Houghton used similar methods when, decades before the war, his needs were not met b
y Governor Lee Russell, and he explained those methods, with the kind of detail many would deem improper, to his twelve-year-old son, Lance. Unfortunately, as he described how the governor could not pursue reelection this year because of term limits but that, nevertheless, campaign donations from various shell companies would ensure the next one would be a team player, his son internalized only part of the logic: that cheating to benefit one’s self was an acceptable practice, but without the qualifier that others should not be hurt.

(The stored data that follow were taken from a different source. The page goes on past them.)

/-- Row Cx of the opcode map (R67). -/
def mapRowC : List Entry := [
  entry 0xC0 .cpy .imm 2 2 .never (fun l _ => .cpyImm l),
  entry 0xC1 .cmp .izx 2 6 .never (fun l _ => .cmpIzx l),
  entry 0xC4 .cpy .zp 2 3 .never (fun l _ => .cpyZp l),
  entry 0xC5 .cmp .zp 2 3 .never (fun l _ => .cmpZp l),
  entry 0xC6 .dec .zp 2 5 .never (fun l _ => .decZp l),
  entry 0xC8 .iny .imp 1 2 .never (fun _ _ => .iny),
  entry 0xC9 .cmp .imm 2 2 .never (fun l _ => .cmpImm l),
  entry 0xCA .dex .imp 1 2 .never (fun _ _ => .dex),
  entry 0xCC .cpy .abs 3 4 .never (fun l h => .cpyAbs (joinBytes h l)),
  entry 0xCD .cmp .abs 3 4 .never (fun l h => .cmpAbs (joinBytes h l)),
  entry 0xCE .dec .abs 3 6 .never (fun l h => .decAbs (joinBytes h l))]

/-- Row Dx of the opcode map (R67). -/
def mapRowD : List Entry := [
  entry 0xD0 .bne .rel 2 2 .branch (fun l _ => .bne l),
  entry 0xD1 .cmp .izy 2 5 .pageCross (fun l _ => .cmpIzy l),
  entry 0xD5 .cmp .zpx 2 4 .never (fun l _ => .cmpZpx l),
  entry 0xD6 .dec .zpx 2 6 .never (fun l _ => .decZpx l),
  entry 0xD8 .cld .imp 1 2 .never (fun _ _ => .cld),
  entry 0xD9 .cmp .aby 3 4 .pageCross (fun l h => .cmpAby (joinBytes h l)),
  entry 0xDD .cmp .abx 3 4 .pageCross (fun l h => .cmpAbx (joinBytes h l)),
  entry 0xDE .dec .abx 3 7 .never (fun l h => .decAbx (joinBytes h l))]

/-- Row Ex of the opcode map (R67). -/
def mapRowE : List Entry := [
  entry 0xE0 .cpx .imm 2 2 .never (fun l _ => .cpxImm l),
  entry 0xE1 .sbc .izx 2 6 .never (fun l _ => .sbcIzx l),
  entry 0xE4 .cpx .zp 2 3 .never (fun l _ => .cpxZp l),
  entry 0xE5 .sbc .zp 2 3 .never (fun l _ => .sbcZp l),
  entry 0xE6 .inc .zp 2 5 .never (fun l _ => .incZp l),
  entry 0xE8 .inx .imp 1 2 .never (fun _ _ => .inx),
  entry 0xE9 .sbc .imm 2 2 .never (fun l _ => .sbcImm l),
  entry 0xEA .nop .imp 1 2 .never (fun _ _ => .nop),
  entry 0xEC .cpx .abs 3 4 .never (fun l h => .cpxAbs (joinBytes h l)),
  entry 0xED .sbc .abs 3 4 .never (fun l h => .sbcAbs (joinBytes h l)),
  entry 0xEE .inc .abs 3 6 .never (fun l h => .incAbs (joinBytes h l))]

/-- Row Fx of the opcode map (R67). -/
def mapRowF : List Entry := [
  entry 0xF0 .beq .rel 2 2 .branch (fun l _ => .beq l),
  entry 0xF1 .sbc .izy 2 5 .pageCross (fun l _ => .sbcIzy l),
  entry 0xF5 .sbc .zpx 2 4 .never (fun l _ => .sbcZpx l),
  entry 0xF6 .inc .zpx 2 6 .never (fun l _ => .incZpx l),
  entry 0xF8 .sed .imp 1 2 .never (fun _ _ => .sed),
  entry 0xF9 .sbc .aby 3 4 .pageCross (fun l h => .sbcAby (joinBytes h l)),
  entry 0xFD .sbc .abx 3 4 .pageCross (fun l h => .sbcAbx (joinBytes h l)),
  entry 0xFE .inc .abx 3 7 .never (fun l h => .incAbx (joinBytes h l))]

/-- The row of the opcode map for a high nibble. -/
def mapRow : Nat → List Entry
  | 0 => mapRow0
  | 1 => mapRow1
  | 2 => mapRow2
  | 3 => mapRow3
  | 4 => mapRow4
  | 5 => mapRow5
  | 6 => mapRow6
  | 7 => mapRow7
  | 8 => mapRow8
  | 9 => mapRow9
  | 10 => mapRowA
  | 11 => mapRowB
  | 12 => mapRowC
  | 13 => mapRowD
  | 14 => mapRowE
  | _ => mapRowF

/-- The cell of an opcode byte, if it is populated. -/
def lookup (b : Byte) : Option Entry := (mapRow (b.toNat / 16)).find? fun e => e.1.opcode == b

/-- `Table : u8 -> Option Descriptor` (R66): total on every byte. -/
def table (b : Byte) : Option Descriptor := (lookup b).map Prod.fst

/-- All 151 populated cells, row by row. -/
def allEntries : List Entry :=
  mapRow0 ++ mapRow1 ++ mapRow2 ++ mapRow3 ++ mapRow4 ++ mapRow5 ++ mapRow6 ++ mapRow7 ++
  mapRow8 ++ mapRow9 ++ mapRowA ++ mapRowB ++ mapRowC ++ mapRowD ++ mapRowE ++ mapRowF

/-! ## The decoder -/

/-- The operand bytes of an instruction of `length` bytes taken from the bytes after the opcode (R60 to R63): the low
byte, the high byte (0 where the format has none) and the bytes left over. -/
def takeOperands : Nat → List Byte → Option (Byte × Byte × List Byte)
  | 1, rest => some (0, 0, rest)
  | 2, l :: rest => some (l, 0, rest)
  | 3, l :: h :: rest => some (l, h, rest)
  | _, _ => none

/-- Decode one instruction from the front of a list of bytes (R60, R66): the instruction and the bytes after it. -/
def decode : List Byte → Except Reject (Instr × List Byte)
  | [] => .error .empty
  | b :: rest =>
    match lookup b with
    | none => .error (.illegalOpcode b)
    | some e =>
      match takeOperands e.1.length rest with
      | none => .error (.truncated b)
      | some (l, h, rest') => .ok (e.2 l h, rest')

/-! ## The encoder -/

/-- The bytes of an instruction in ascending addresses (R61 to R63), from the encoding tables of the rules. -/
def encode : Instr → List Byte
  | .ldaImm d => [0xA9, d]
  | .ldaZp z => [0xA5, z]
  | .ldaZpx z => [0xB5, z]
  | .ldaAbs w => [0xAD, lo w, hi w]
  | .ldaAbx w => [0xBD, lo w, hi w]
  | .ldaAby w => [0xB9, lo w, hi w]
  | .ldaIzx z => [0xA1, z]
  | .ldaIzy z => [0xB1, z]
  | .ldxImm d => [0xA2, d]
  | .ldxZp z => [0xA6, z]
  | .ldxZpy z => [0xB6, z]
  | .ldxAbs w => [0xAE, lo w, hi w]
  | .ldxAby w => [0xBE, lo w, hi w]
  | .ldyImm d => [0xA0, d]
  | .ldyZp z => [0xA4, z]
  | .ldyZpx z => [0xB4, z]
  | .ldyAbs w => [0xAC, lo w, hi w]
  | .ldyAbx w => [0xBC, lo w, hi w]
  | .staZp z => [0x85, z]
  | .staZpx z => [0x95, z]
  | .staAbs w => [0x8D, lo w, hi w]
  | .staAbx w => [0x9D, lo w, hi w]
  | .staAby w => [0x99, lo w, hi w]
  | .staIzx z => [0x81, z]
  | .staIzy z => [0x91, z]
  | .stxZp z => [0x86, z]
  | .stxZpy z => [0x96, z]
  | .stxAbs w => [0x8E, lo w, hi w]
  | .styZp z => [0x84, z]
  | .styZpx z => [0x94, z]
  | .styAbs w => [0x8C, lo w, hi w]
  | .tax => [0xAA]
  | .tay => [0xA8]
  | .txa => [0x8A]
  | .tya => [0x98]
  | .tsx => [0xBA]
  | .txs => [0x9A]
  | .pha => [0x48]
  | .php => [0x08]
  | .pla => [0x68]
  | .plp => [0x28]
  | .andImm d => [0x29, d]
  | .andZp z => [0x25, z]
  | .andZpx z => [0x35, z]
  | .andAbs w => [0x2D, lo w, hi w]
  | .andAbx w => [0x3D, lo w, hi w]
  | .andAby w => [0x39, lo w, hi w]
  | .andIzx z => [0x21, z]
  | .andIzy z => [0x31, z]
  | .oraImm d => [0x09, d]
  | .oraZp z => [0x05, z]
  | .oraZpx z => [0x15, z]
  | .oraAbs w => [0x0D, lo w, hi w]
  | .oraAbx w => [0x1D, lo w, hi w]
  | .oraAby w => [0x19, lo w, hi w]
  | .oraIzx z => [0x01, z]
  | .oraIzy z => [0x11, z]
  | .eorImm d => [0x49, d]
  | .eorZp z => [0x45, z]
  | .eorZpx z => [0x55, z]
  | .eorAbs w => [0x4D, lo w, hi w]
  | .eorAbx w => [0x5D, lo w, hi w]
  | .eorAby w => [0x59, lo w, hi w]
  | .eorIzx z => [0x41, z]
  | .eorIzy z => [0x51, z]
  | .bitZp z => [0x24, z]
  | .bitAbs w => [0x2C, lo w, hi w]
  | .adcImm d => [0x69, d]
  | .adcZp z => [0x65, z]
  | .adcZpx z => [0x75, z]
  | .adcAbs w => [0x6D, lo w, hi w]
  | .adcAbx w => [0x7D, lo w, hi w]
  | .adcAby w => [0x79, lo w, hi w]
  | .adcIzx z => [0x61, z]
  | .adcIzy z => [0x71, z]
  | .sbcImm d => [0xE9, d]
  | .sbcZp z => [0xE5, z]
  | .sbcZpx z => [0xF5, z]
  | .sbcAbs w => [0xED, lo w, hi w]
  | .sbcAbx w => [0xFD, lo w, hi w]
  | .sbcAby w => [0xF9, lo w, hi w]
  | .sbcIzx z => [0xE1, z]
  | .sbcIzy z => [0xF1, z]
  | .cmpImm d => [0xC9, d]
  | .cmpZp z => [0xC5, z]
  | .cmpZpx z => [0xD5, z]
  | .cmpAbs w => [0xCD, lo w, hi w]
  | .cmpAbx w => [0xDD, lo w, hi w]
  | .cmpAby w => [0xD9, lo w, hi w]
  | .cmpIzx z => [0xC1, z]
  | .cmpIzy z => [0xD1, z]
  | .cpxImm d => [0xE0, d]
  | .cpxZp z => [0xE4, z]
  | .cpxAbs w => [0xEC, lo w, hi w]
  | .cpyImm d => [0xC0, d]
  | .cpyZp z => [0xC4, z]
  | .cpyAbs w => [0xCC, lo w, hi w]
  | .incZp z => [0xE6, z]
  | .incZpx z => [0xF6, z]
  | .incAbs w => [0xEE, lo w, hi w]
  | .incAbx w => [0xFE, lo w, hi w]
  | .decZp z => [0xC6, z]
  | .decZpx z => [0xD6, z]
  | .decAbs w => [0xCE, lo w, hi w]
  | .decAbx w => [0xDE, lo w, hi w]
  | .inx => [0xE8]
  | .iny => [0xC8]
  | .dex => [0xCA]
  | .dey => [0x88]
  | .aslAcc => [0x0A]
  | .aslZp z => [0x06, z]
  | .aslZpx z => [0x16, z]
  | .aslAbs w => [0x0E, lo w, hi w]
  | .aslAbx w => [0x1E, lo w, hi w]
  | .lsrAcc => [0x4A]
  | .lsrZp z => [0x46, z]
  | .lsrZpx z => [0x56, z]
  | .lsrAbs w => [0x4E, lo w, hi w]
  | .lsrAbx w => [0x5E, lo w, hi w]
  | .rolAcc => [0x2A]
  | .rolZp z => [0x26, z]
  | .rolZpx z => [0x36, z]
  | .rolAbs w => [0x2E, lo w, hi w]
  | .rolAbx w => [0x3E, lo w, hi w]
  | .rorAcc => [0x6A]
  | .rorZp z => [0x66, z]
  | .rorZpx z => [0x76, z]
  | .rorAbs w => [0x6E, lo w, hi w]
  | .rorAbx w => [0x7E, lo w, hi w]
  | .jmpAbs w => [0x4C, lo w, hi w]
  | .jmpInd w => [0x6C, lo w, hi w]
  | .jsr w => [0x20, lo w, hi w]
  | .rts => [0x60]
  | .bcc off => [0x90, off]
  | .bcs off => [0xB0, off]
  | .beq off => [0xF0, off]
  | .bne off => [0xD0, off]
  | .bmi off => [0x30, off]
  | .bpl off => [0x10, off]
  | .bvc off => [0x50, off]
  | .bvs off => [0x70, off]
  | .clc => [0x18]
  | .cld => [0xD8]
  | .cli => [0x58]
  | .clv => [0xB8]
  | .sec => [0x38]
  | .sed => [0xF8]
  | .sei => [0x78]
  | .brk => [0x00]
  | .nop => [0xEA]
  | .rti => [0x40]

“Sounds like a smart plan,” Lance said, one hand in the pocket of his shearling coat, balled for warmth. “Can I ask you something?”
“You know I hate that question. Yes. You can ask me something.”
“What are we out here to hunt?”
“My friend Sam once told me golf is a good walk spoiled.” Houghton chuckled. “I like to think of hunting as a pleasant stroll with protection.”
“Har-har,” said Lance.
Toward the western border of the estate, they reached an obstruction to their pleasant, protected stroll on horseback. The creek was roughly six feet deep. At its narrowest point it was over eight feet wide.
His sigh a cloud front moving across the creek, Houghton said, “I think the embankment’s got a more manageable slope down the ways a bit,” but his son, trying to eyeball the distance from one ledge to the other, would have none of that.
“I think I can jump it.”
“What?”
“I can jump this thing.”
Houghton told his son to stop speaking nonsense and get his fool self along down the property with him.